theorem reset_inv (ops : Opcodes) (v : ResetValues) : (State.resetWith v).Inv ops where
  memory_canonical := Memory.wf_nil
  pc_bounded       := Nat.zero_le _
  out_printed      := ⟨[], rfl⟩
  warnings_unknown := by simp [State.resetWith]
  record_legal     := by simp [State.resetWith]

theorem witness_EveryCycleKeepsTheInvariant :
    State.reset.Inv Config.opcodes ∧ ∃ t, step State.reset = .next t :=
  ⟨reset_inv _ _, _, rfl⟩

/-- Vectors V1, V21, V22 and V3; POP R7 at 255 by rule R122; and the last stack pointers that do not
fault. -/
theorem witness_StackPointerRangeIsEnforced :
    (machine 0 [] 1 0x00).sp = 0x00#8 ∧ (machine 0 [] 1 0xFF).sp = 0xFF#8 ∧
    (after (exec (.pop 0) (machine 0 [] 1 0xFF))).map State.run =
      some (.aborted ⟨.mem, 256, 0⟩) ∧
    (machine 0 [(255, 0xFF#8)] 1 0xFF).mem.read 255 = 0xFF#8 ∧
    (after (exec (.pop 7) (machine 0 [(255, 0xFF#8)] 1 0xFF))).map State.run =
      some (.aborted ⟨.mem, 256, 0⟩) ∧
    (after (exec (.pop 7) (machine 0 [(255, 0xFE#8)] 1 0xFF))).map
      (fun t => (t.run, t.sp, t.pc)) = some (.running, 0xFF#8, 2) ∧
    (machine 0 [] 1 0x01).sp ≠ 0x00#8 ∧ (machine 0 [] 1 0xFF).sp ≠ 0x00#8 ∧
    (after (exec (.pop 0) (machine 0 [] 1 0xFE))).map State.pc = some 2 := by decide

theorem witness_RunStartsAsLoaded : 6 < 7 ∧ (List.replicate 256 1#8).length ≤ 256 ∧
    0 < (List.replicate 256 1#8).length ∧ ([] : List Byte).length ≤ 256 := by
  rw [List.length_replicate]; decide

theorem witness_BadProgramsRunNoCycle : 256 < (List.replicate 257 1#8).length := by
  rw [List.length_replicate]; omega

theorem witness_ExitStatusTellsHowTheRunEnded : (⟨1, 2⟩ : ExitCodes).admissible := by decide

theorem witness_RunningOffTheEndWarnsThenAborts :
    Config.opcodes.admissible ∧ (machine 253 [(252, 1#8)] 0 0).run = .running ∧
    (machine 253 [(252, 1#8)] 0 0).pc ≤ 253 ∧
    ∀ a, (machine 253 [(252, 1#8)] 0 0).pc ≤ a → a ≤ 255 →
      (machine 253 [(252, 1#8)] 0 0).mem.read a = 0x00#8 := by
  refine ⟨by decide, rfl, by decide, fun a ha hb => ?_⟩
  have ha : 253 ≤ a := ha
  obtain rfl | rfl | rfl : a = 253 ∨ a = 254 ∨ a = 255 := by omega
  all_goals decide

end Sys2Proof.Tests
end

/-! PROOF. The bounds-checked memory of 20_memory.md: reads (rule R40), writes (rule R41), and the
bytes of an instruction at ascending addresses from pc (rule R43). -/

namespace Sys2Proof

/-! ## From an encoding at the front of a window to its decoding -/

theorem toNat_of_fitsOperandByte {r : Nat} (h : fitsOperandByte r) :
    (BitVec.ofNat 8 r).toNat = r := by
  simpa [fitsOperandByte] using h

theorem encode_length_le (ops : Opcodes) (i : Instr) : (encode ops i).length ≤ 3 := by
  cases i <;> simp [encode]

/-- A window that begins with the encoding of a well-formed instruction is one that a handler turns
into that instruction, whatever the bytes after the encoding: the converse of `encode_instr`. -/
theorem exists_handler_of_encode_prefix {ops : Opcodes} {i : Instr} {o a b : Byte}
    (hi : i.wellFormed) (h : encode ops i <+: [o, a, b]) :
    ∃ k : Handler, k.opcode ops = o ∧ k.instr a b = i := by
  cases i with
  | ldi r v =>
    obtain ⟨rfl, rfl, rfl⟩ : Handler.ldi.opcode ops = o ∧ _ = a ∧ v = b := by
      simpa [encode] using h
    exact ⟨.ldi, rfl, by rw [Handler.instr, toNat_of_fitsOperandByte hi]⟩
  | prn r =>
    obtain ⟨rfl, rfl⟩ : Handler.prn.opcode ops = o ∧ _ = a := by simpa [encode] using h
    exact ⟨.prn, rfl, by rw [Handler.instr, toNat_of_fitsOperandByte hi]⟩
  | mul x y =>
    obtain ⟨rfl, rfl, rfl⟩ : Handler.mul.opcode ops = o ∧ _ = a ∧ _ = b := by
      simpa [encode] using h
    obtain ⟨hx, hy⟩ : fitsOperandByte x ∧ fitsOperandByte y := by
      simpa [Instr.wellFormed] using hi
    exact ⟨.mul, rfl, by rw [Handler.instr, toNat_of_fitsOperandByte hx,
      toNat_of_fitsOperandByte hy]⟩
  | push r =>
    obtain ⟨rfl, rfl⟩ : Handler.push.opcode ops = o ∧ _ = a := by simpa [encode] using h
    exact ⟨.push, rfl, by rw [Handler.instr, toNat_of_fitsOperandByte hi]⟩
  | pop r =>
    obtain ⟨rfl, rfl⟩ : Handler.pop.opcode ops = o ∧ _ = a := by simpa [encode] using h
    exact ⟨.pop, rfl, by rw [Handler.instr, toNat_of_fitsOperandByte hi]⟩
  | call r =>
    obtain ⟨rfl, rfl⟩ : Handler.call.opcode ops = o ∧ _ = a := by simpa [encode] using h
    exact ⟨.call, rfl, by rw [Handler.instr, toNat_of_fitsOperandByte hi]⟩
  | ret => exact ⟨.ret, by simpa [encode] using h, rfl⟩
  | hlt => exact ⟨.hlt, by simpa [encode] using h, rfl⟩

theorem decodeWindow_of_encode_prefix {ops : Opcodes} (ha : ops.admissible) {i : Instr}
    {o a b : Byte} (hi : i.wellFormed) (h : encode ops i <+: [o, a, b]) :
    decodeWindow ops o a b = some i := by
  obtain ⟨k, hk, hki⟩ := exists_handler_of_encode_prefix hi h
  exact decodeWindow_eq_some.mpr ⟨k, (select_eq_some ha).mpr hk, hki⟩

namespace Machine

/-! ## The bounds check of an integer address -/

theorem inMemory_iff {a : Int} : inMemory a ↔ 0 ≤ a ∧ a ≤ 255 := by
  simp only [inMemory, Config.memSize]; omega

theorem not_inMemory_iff {a : Int} : ¬ inMemory a ↔ a < 0 ∨ 255 < a := by
  rw [inMemory_iff]; omega

theorem memRead_of_mem {a : Int} (h : inMemory a) (s : State) :
    memRead a s = .ok (s.mem.read a.toNat) := if_pos h

theorem memRead_of_not_mem {a : Int} (h : ¬ inMemory a) (s : State) :
    memRead a s = .error ⟨.mem, a, s.pc⟩ := if_neg h

theorem memWrite_of_mem {a : Int} (h : inMemory a) (v : Byte) (s : State) :
    memWrite a v s = .ok (s.withMem (s.mem.write a.toNat v)) := if_pos h

theorem memWrite_of_not_mem {a : Int} (h : ¬ inMemory a) (v : Byte) (s : State) :
    memWrite a v s = .error ⟨.mem, a, s.pc⟩ := if_neg h

/-- A write leaves the read of every other integer address as it was, the ones outside memory
included: those raise, in both states with the same pc. -/
theorem memRead_write_ne {a b : Int} (ha : inMemory a) (hne : b ≠ a) (v : Byte) (s : State) :
    memRead b (s.withMem (s.mem.write a.toNat v)) = memRead b s := by
  by_cases hb : inMemory b
  · have hcell : b.toNat ≠ a.toNat := fun e => hne <| by
      rw [← Int.toNat_of_nonneg hb.1, e, Int.toNat_of_nonneg ha.1]
    rw [memRead_of_mem hb, memRead_of_mem hb, State.withMem_mem, Memory.read_write_ne _ v hcell]
  · rw [memRead_of_not_mem hb, memRead_of_not_mem hb, State.withMem_pc]

/-! ## The cycle of a window whose instruction is known -/

theorem stepWith_of_decodeWindow {ops : Opcodes} {s : State} {i : Instr} (hr : s.run = .running)
    (hpc : s.pc ≤ 253) (hd : decodeWindow ops s.opcodeByte s.operandA s.operandB = some i) :
    stepWith ops s = exec i s := by
  simp only [stepWith_running ops hr, fetchCause_eq_none.mpr hpc, dispatch, hd]

/-- Bytes that lie at ascending addresses from pc are the front of the fetch window. -/
theorem window_front_of_read {s : State} {bytes : List Byte} (hlen : bytes.length ≤ 3)
    (h : ∀ (k : Nat) (hk : k < bytes.length), s.mem.read (s.pc + k) = bytes[k]) :
    bytes <+: [s.opcodeByte, s.operandA, s.operandB] := by
  refine List.prefix_iff_getElem.mpr ⟨hlen, fun k hk => ?_⟩
  rw [← h k hk]
  match k, Nat.lt_of_lt_of_le hk hlen with
  | 0, _ | 1, _ | 2, _ => rfl

/-! ## The obligations -/

/-- Settles O9: the write's closed form, then reads of the written memory (rule R41). -/
theorem memWriteChangesOneByte : Obligations.MemWriteChangesOneByte := by
  refine fun a v s => ⟨fun h => ?_, fun h => memWrite_of_not_mem (not_inMemory_iff.mpr h) v s⟩
  have ha : inMemory a := inMemory_iff.mpr h
  refine ⟨_, memWrite_of_mem ha v s, ?_, fun b hb => memRead_write_ne ha hb v s,
    rfl, rfl, rfl, rfl, rfl⟩
  rw [memRead_of_mem ha, State.withMem_mem, Memory.read_write_same]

[YOUR ASSIGNMENT] Scan the records above for the string "resetWith", and copy every line where it turns up.

[SOLUTION TO THE EXERCISE]
theorem reset_inv (ops : Opcodes) (v : ResetValues) : (State.resetWith v).Inv ops where
  warnings_unknown := by simp [State.resetWith]
  record_legal     := by simp [State.resetWith]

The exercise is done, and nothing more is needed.